Why doesn't the compiler complain about adding char to char*?

Question

Why c++ compiler doesn't complain for the following code?

#include<iostream>
int main()
{
    const char* p ="Hello";
    std::string q = p + 'H';
    std::cout << q << std::endl;
}

And it rightly thrown error for the the following code

#include<iostream>
int main()
{
    const char* p ="Hello";
    std::string q = p + "World";
    std::cout << q << std::endl;
}

Error statements thrown by compiler

test.cxx: In function 'int main()':
test.cxx:5: error: invalid operands of types 'const char*' and 'const char [6]' to binary 'operator+'

Can someone help me in understanding, why first code didn't thrown any error statement?

Answer 1

'H' is a character, an integral type.
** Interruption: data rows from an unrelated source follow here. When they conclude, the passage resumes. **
/-- A fold replaces each `T` by `c`, which is `T` modulo `p` (rule R152). -/
theorem Shape.Derived.fold_modEq (h : sh.Derived cfg) (v : Nat) : sh.fold v ≡ v [MOD sh.prime] := by
  have hc : sh.word.toNat ≡ sh.top [MOD sh.prime] := by
    rw [← h.prime_add_word]
    exact (Nat.add_modEq_left (n := sh.prime) (a := sh.word.toNat)).symm
  calc sh.fold v ≡ v % sh.top + v / sh.top * sh.top [MOD sh.prime] := Nat.ModEq.add_left _ (hc.mul_left _)
    _ = v := Nat.mod_add_div' v sh.top

theorem Shape.Derived.fold_lt (h : sh.Derived cfg) {v : Nat} (hv : sh.top ≤ v) : sh.fold v < v := by
  have hq : 0 < v / sh.top := Nat.div_pos hv sh.top_pos
  calc sh.fold v < v % sh.top + v / sh.top * sh.top :=
        Nat.add_lt_add_left ((Nat.mul_lt_mul_left hq).mpr h.word_lt_top) _
    _ = v := Nat.mod_add_div' v sh.top

/-- Settles O36: the facts above, with `c` the word of the pair. -/
theorem foldFacts : Obligations.FoldFacts := by
  intro cfg bits word sh v hder
  obtain ⟨h, -, rfl⟩ := Shape.derived_of_derive hder
  have hle := sh.fold_le v
  have hpos := sh.top_pos
  exact ⟨h.fold_modEq v, Shape.fold_of_lt, h.fold_lt, hle, fun _ => by omega⟩

/-! The reductions modulo `p` (rule R157 (e)). -/

theorem Shape.Derived.reduceSmall_modEq (h : sh.Derived cfg) {v r : Nat} (hr : sh.reduceSmall v = .ok r) :
    r ≡ v [MOD sh.prime] := by
  obtain ⟨-, rfl | ⟨-, rfl⟩⟩ := Shape.reduceSmall_eq_ok.mp hr
  · exact h.fold_modEq v
  · exact (h.fold_modEq _).trans (h.fold_modEq v)

theorem Shape.Derived.reduceLong_modEq (h : sh.Derived cfg) {v r : Nat} (hr : sh.reduceLong v = .ok r) :
    r ≡ v [MOD sh.prime] :=
  (h.reduceSmall_modEq hr).trans ((h.fold_modEq _).trans (h.fold_modEq v))

/-! The bounds for a regular shape (rule R157 (a) to (d)). -/

theorem Shape.Derived.word_pos (h : sh.Derived cfg) : 0 < sh.word.toNat := by
  have hodd := h.word_odd
  omega

theorem Shape.Regular.three_mul_word_le (hreg : sh.Regular) (h : sh.Derived cfg) : 3 * sh.word.toNat ≤ sh.top :=
  (Nat.mul_le_mul_right _ (by have := h.word_pos; omega)).trans hreg

theorem Shape.Regular.sq_word_add_le (hreg : sh.Regular) : sh.word.toNat ^ 2 + 2 * sh.word.toNat ≤ sh.top := by
  calc sh.word.toNat ^ 2 + 2 * sh.word.toNat = (sh.word.toNat + 2) * sh.word.toNat := by ring
    _ ≤ sh.top := hreg

theorem Shape.Regular.sq_word_lt (hreg : sh.Regular) (h : sh.Derived cfg) : sh.word.toNat ^ 2 < sh.top := by
  have hle := hreg.sq_word_add_le
  have hpos := h.word_pos
  omega

theorem Shape.Regular.fold_lt (hreg : sh.Regular) (h : sh.Derived cfg) {v : Nat}
    (hv : v < 2 * sh.top + 2 * sh.word.toNat) : sh.fold v < sh.top + sh.word.toNat := by
  have h3 := hreg.three_mul_word_le h
  rcases Nat.lt_or_ge v (2 * sh.top) with hlt | hge
  · simpa using Shape.fold_lt_of_lt (q := 1) hlt
  · have hpos := h.word_pos
    have hv' : v = (v - 2 * sh.top) + sh.top * 2 := by omega
    have hlow : v - 2 * sh.top < sh.top := by omega
    rw [Shape.fold, hv', Nat.add_mul_mod_self_left, Nat.mod_eq_of_lt hlow, Nat.add_mul_div_left _ _ sh.top_pos,
      Nat.div_eq_of_lt hlow]
    omega

/-- What does not fit the register after the first fold fits after the second (rule R157 (c)). -/
theorem Shape.Regular.reduceSmall_completes (hreg : sh.Regular) (h : sh.Derived cfg) {v : Nat}
    (hv : v < 2 * sh.top + 2 * sh.word.toNat) : ∃ r, sh.reduceSmall v = .ok r ∧ sh.WeaklyReduced r := by
  have hfold := hreg.fold_lt h hv
  have h3 := hreg.three_mul_word_le h
  have htop := h.top_le
  have hpos := h.word_pos
  rcases Nat.lt_or_ge (sh.fold v) (2 ^ sh.width) with hfits | hlarge
  · exact ⟨_, Shape.reduceSmall_eq_ok.mpr ⟨hfits, .inl rfl⟩, lt_min hfold hfits⟩
  · have hagain : sh.fold (sh.fold v) < 2 * sh.word.toNat := by
      have hsplit : sh.fold v = (sh.fold v - sh.top) + sh.top * 1 := by omega
      have hlow : sh.fold v - sh.top < sh.top := by omega
      rw [Shape.fold, hsplit, Nat.add_mul_mod_self_left, Nat.mod_eq_of_lt hlow, Nat.add_mul_div_left _ _ sh.top_pos,
        Nat.div_eq_of_lt hlow]
      omega
    exact ⟨_, Shape.reduceSmall_eq_ok.mpr ⟨by omega, .inr ⟨hlarge, rfl⟩⟩, lt_min (by omega) (by omega)⟩

/-- Two folds bring a product of two weakly reduced values below `2T` (rule R157 (d)). -/
theorem Shape.Regular.fold_fold_lt (hreg : sh.Regular) (h : sh.Derived cfg) {v : Nat}
    (hv : v < (sh.top + sh.word.toNat) ^ 2) : sh.fold (sh.fold v) < 2 * sh.top := by
  have hsq := hreg.sq_word_add_le
  have hpos := h.word_pos
  have hfirst : sh.fold v < sh.top + (sh.top + 2 * sh.word.toNat) * sh.word.toNat :=
    Shape.fold_lt_of_lt (by nlinarith)
  have hsecond : sh.fold (sh.fold v) < sh.top + (sh.word.toNat + 2) * sh.word.toNat :=
    Shape.fold_lt_of_lt (by nlinarith)
  have hle : (sh.word.toNat + 2) * sh.word.toNat ≤ sh.top := hreg
  omega

theorem Shape.Regular.reduceLong_completes (hreg : sh.Regular) (h : sh.Derived cfg) {v : Nat}
    (hv : v < (sh.top + sh.word.toNat) ^ 2) : ∃ r, sh.reduceLong v = .ok r ∧ sh.WeaklyReduced r :=
  hreg.reduceSmall_completes h (by have := hreg.fold_fold_lt h hv; omega)

theorem Shape.Regular.lt_two_mul_prime (hreg : sh.Regular) (h : sh.Derived cfg) {v : Nat} (hv : sh.WeaklyReduced v) :
    v < 2 * sh.prime := by
  have h3 := hreg.three_mul_word_le h
  have hp := h.prime_add_word
  have hlt := (lt_min_iff.mp hv).1
  omega

end

/-- Settles O37: the bounds and congruences above. -/
theorem reducerBounds : Obligations.ReducerBounds := by
  intro cfg bits word sh hder
  obtain ⟨h, -, rfl⟩ := Shape.derived_of_derive hder
  refine ⟨fun hreg => ⟨⟨hreg.three_mul_word_le h, hreg.sq_word_lt h⟩, fun v => hreg.fold_lt h,
    fun v => hreg.reduceSmall_completes h, fun v => hreg.reduceLong_completes h, fun v => hreg.lt_two_mul_prime h⟩,
    fun v r hr => ⟨h.reduceSmall_modEq hr, Shape.reduceSmall_lt hr⟩,
    fun v r hr => ⟨h.reduceLong_modEq hr, Shape.reduceSmall_lt hr⟩⟩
So p + 'H' is the same as &p['H'] (you are indexing based on the numeric value of 'H' ). The first snippet has undefined behavior since the numeric value of 'H' is probably much greater than 6, but the compiler is free not to complain about undefined behavior.

On the other hand "World" is not an integral type, nor is it convertible to one. So the addition cannot be performed, point blank.

Answer 2

'H' is a single character, its type is char . A char can be implicitly converted to int , so it will add this value to the pointer p (Advance it by that value).

Note that it is still undefined behavior because the new pointer q points outside of the array.

Answer 3

Both don't perform string concatenatation (as you might expect).

For p + 'H' , pointer arithmetic is performed. 'H' is treated as an integer with value 72 , then p + 'H' will try to return the pointer pointing to the 73th element of the array "Hello" , it's getting out of the bound and leads to UB , which means anything is possible; the compiler is not required to issue a diagnostic for it.

For p + "World" , you're adding two pointers (ie const char* ), which doesn't make sense at all.

I suppose you want to do string concatenatation, then you should use std::string instead of pointer like std::string p ="Hello"; , or use string literals (from C++14), eg std::string q = p + "World"s; , both would perform string concatenatation for you.

Answer 4

In this statement

std::string q = p + "World";

the string literal "World" is converted to pointer to its first character and has the type const char * .

So there is an attempt to add two pointers. Such an operation does not defined and the compiler issued an error.

In this statement

std::string q = p + 'H';

there is used a valid operation of adding an integer value 'H' (that is implicitly converted to the type int due to the integral promotion to a pointer. That is in the expression used as an initializer there is used the so-called pointer arithmetic. The compiler does not check whether the result pointer points to beyond the string literal. So neither diagnostic is issued.

Answer 5

因为添加char litteral'H'就像向char添加任何其他有效char值，而添加“Hello”意味着添加指向字符串的指针，该字符串显然是不兼容的类型。